### What to work on
Give back exactly the lines of the data below, starting with the line that has "s.evt := rfl" and going on through the line that has "s.cont := rfl".
____
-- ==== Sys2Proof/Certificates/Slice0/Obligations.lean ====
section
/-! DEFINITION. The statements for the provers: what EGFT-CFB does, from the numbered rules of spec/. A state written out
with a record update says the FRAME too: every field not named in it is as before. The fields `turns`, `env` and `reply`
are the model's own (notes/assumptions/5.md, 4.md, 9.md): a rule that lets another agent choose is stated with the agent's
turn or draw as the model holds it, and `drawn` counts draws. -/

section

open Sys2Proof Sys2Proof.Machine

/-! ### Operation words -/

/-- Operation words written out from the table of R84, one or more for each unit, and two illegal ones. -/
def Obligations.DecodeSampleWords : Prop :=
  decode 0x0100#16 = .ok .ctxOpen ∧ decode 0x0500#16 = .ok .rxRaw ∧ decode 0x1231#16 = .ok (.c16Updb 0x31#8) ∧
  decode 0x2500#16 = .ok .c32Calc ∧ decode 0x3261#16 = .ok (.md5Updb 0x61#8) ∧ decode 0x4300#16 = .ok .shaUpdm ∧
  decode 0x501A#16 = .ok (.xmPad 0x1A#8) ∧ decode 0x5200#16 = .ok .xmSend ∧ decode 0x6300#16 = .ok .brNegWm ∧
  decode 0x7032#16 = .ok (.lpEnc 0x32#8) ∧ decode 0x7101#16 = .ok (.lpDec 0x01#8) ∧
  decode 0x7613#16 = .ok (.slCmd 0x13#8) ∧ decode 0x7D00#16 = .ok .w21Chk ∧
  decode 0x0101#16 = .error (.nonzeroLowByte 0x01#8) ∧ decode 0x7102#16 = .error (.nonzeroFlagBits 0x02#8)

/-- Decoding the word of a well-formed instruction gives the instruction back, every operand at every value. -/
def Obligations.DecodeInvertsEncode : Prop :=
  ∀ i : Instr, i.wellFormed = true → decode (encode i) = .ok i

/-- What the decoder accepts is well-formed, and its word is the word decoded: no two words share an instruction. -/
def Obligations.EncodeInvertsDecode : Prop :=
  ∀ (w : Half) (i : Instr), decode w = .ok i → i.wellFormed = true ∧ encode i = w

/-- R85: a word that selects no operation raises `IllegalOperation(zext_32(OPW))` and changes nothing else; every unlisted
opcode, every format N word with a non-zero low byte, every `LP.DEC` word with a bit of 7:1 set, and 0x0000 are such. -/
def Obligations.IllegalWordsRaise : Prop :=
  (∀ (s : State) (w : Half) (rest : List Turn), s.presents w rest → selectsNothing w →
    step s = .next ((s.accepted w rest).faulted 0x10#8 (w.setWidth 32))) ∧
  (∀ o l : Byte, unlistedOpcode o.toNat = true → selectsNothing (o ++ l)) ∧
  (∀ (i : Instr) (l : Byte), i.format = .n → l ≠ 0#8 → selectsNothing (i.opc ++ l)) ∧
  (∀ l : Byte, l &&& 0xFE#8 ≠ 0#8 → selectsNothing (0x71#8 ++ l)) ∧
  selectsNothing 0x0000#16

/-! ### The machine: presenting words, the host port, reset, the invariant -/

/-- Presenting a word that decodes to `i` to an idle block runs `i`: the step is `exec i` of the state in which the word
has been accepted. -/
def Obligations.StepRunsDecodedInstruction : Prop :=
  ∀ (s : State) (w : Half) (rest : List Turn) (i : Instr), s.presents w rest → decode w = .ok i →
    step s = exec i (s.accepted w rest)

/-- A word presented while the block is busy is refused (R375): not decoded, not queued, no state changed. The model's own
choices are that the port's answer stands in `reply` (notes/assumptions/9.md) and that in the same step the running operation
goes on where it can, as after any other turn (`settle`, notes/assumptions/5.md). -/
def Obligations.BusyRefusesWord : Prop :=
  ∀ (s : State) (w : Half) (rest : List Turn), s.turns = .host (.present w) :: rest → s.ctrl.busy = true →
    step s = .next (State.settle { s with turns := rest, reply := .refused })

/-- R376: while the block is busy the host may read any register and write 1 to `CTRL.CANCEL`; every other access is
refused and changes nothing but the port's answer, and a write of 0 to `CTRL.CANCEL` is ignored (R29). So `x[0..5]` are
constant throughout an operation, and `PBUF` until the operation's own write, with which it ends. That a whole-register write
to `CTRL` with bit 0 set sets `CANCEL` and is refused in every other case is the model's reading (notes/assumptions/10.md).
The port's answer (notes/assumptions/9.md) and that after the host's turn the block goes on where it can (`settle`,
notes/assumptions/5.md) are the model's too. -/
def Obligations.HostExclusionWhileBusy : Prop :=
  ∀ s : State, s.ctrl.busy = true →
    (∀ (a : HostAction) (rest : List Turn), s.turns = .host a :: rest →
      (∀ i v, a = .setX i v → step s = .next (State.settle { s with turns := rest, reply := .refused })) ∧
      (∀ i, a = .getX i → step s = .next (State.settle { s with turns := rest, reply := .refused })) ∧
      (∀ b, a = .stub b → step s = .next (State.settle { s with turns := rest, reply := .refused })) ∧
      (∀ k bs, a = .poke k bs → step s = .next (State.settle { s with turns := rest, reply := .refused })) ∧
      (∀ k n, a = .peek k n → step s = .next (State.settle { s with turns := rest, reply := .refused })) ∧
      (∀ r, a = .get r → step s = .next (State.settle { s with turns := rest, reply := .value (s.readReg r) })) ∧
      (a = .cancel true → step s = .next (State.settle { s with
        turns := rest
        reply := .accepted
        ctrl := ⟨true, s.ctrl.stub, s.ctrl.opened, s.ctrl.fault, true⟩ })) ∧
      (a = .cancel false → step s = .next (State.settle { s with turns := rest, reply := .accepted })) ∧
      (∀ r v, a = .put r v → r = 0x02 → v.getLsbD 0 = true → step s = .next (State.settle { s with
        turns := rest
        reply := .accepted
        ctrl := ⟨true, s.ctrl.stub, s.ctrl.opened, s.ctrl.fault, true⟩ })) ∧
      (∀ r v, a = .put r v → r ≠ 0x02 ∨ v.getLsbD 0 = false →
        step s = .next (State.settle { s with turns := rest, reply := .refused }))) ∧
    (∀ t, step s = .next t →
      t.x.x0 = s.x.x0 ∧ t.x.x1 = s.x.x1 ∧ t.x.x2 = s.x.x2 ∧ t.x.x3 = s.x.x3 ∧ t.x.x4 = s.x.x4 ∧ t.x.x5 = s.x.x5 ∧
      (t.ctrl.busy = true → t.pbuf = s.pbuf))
____
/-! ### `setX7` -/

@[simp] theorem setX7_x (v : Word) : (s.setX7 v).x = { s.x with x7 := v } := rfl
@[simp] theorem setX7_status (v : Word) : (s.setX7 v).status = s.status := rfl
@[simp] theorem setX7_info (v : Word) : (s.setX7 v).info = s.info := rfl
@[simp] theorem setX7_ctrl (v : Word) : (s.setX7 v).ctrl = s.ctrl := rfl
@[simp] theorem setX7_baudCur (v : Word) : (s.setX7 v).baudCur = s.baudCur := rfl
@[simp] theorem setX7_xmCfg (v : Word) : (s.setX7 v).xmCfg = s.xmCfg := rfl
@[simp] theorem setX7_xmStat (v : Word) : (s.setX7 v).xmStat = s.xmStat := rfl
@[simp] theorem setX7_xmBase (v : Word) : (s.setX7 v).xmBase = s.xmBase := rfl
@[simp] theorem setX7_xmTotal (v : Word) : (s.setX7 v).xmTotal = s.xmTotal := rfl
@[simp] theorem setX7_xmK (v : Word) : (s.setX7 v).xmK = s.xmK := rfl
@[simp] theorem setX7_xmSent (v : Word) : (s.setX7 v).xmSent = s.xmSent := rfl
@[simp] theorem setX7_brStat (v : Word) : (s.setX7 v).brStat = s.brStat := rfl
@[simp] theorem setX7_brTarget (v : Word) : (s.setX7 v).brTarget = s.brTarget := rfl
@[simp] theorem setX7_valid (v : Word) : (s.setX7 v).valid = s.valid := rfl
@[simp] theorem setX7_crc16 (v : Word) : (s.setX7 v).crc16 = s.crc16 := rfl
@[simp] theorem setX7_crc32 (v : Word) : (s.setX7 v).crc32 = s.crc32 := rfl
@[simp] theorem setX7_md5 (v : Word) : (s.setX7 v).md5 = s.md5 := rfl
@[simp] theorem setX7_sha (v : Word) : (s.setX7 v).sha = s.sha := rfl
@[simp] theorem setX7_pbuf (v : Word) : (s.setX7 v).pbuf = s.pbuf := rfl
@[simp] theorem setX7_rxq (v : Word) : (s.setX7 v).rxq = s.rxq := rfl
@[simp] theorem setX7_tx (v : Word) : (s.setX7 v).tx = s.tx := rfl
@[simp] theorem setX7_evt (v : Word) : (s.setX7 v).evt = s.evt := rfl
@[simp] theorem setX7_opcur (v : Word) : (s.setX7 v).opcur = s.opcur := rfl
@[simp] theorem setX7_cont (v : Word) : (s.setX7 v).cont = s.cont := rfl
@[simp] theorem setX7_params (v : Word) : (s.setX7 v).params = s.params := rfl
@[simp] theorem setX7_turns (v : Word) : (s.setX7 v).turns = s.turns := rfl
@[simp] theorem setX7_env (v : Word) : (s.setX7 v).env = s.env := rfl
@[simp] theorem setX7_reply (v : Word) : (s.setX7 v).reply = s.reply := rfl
____
### Answer box
@[simp] theorem setX7_evt (v : Word) : (s.setX7 v).evt = s.evt := rfl
@[simp] theorem setX7_opcur (v : Word) : (s.setX7 v).opcur = s.opcur := rfl
@[simp] theorem setX7_cont (v : Word) : (s.setX7 v).cont = s.cont := rfl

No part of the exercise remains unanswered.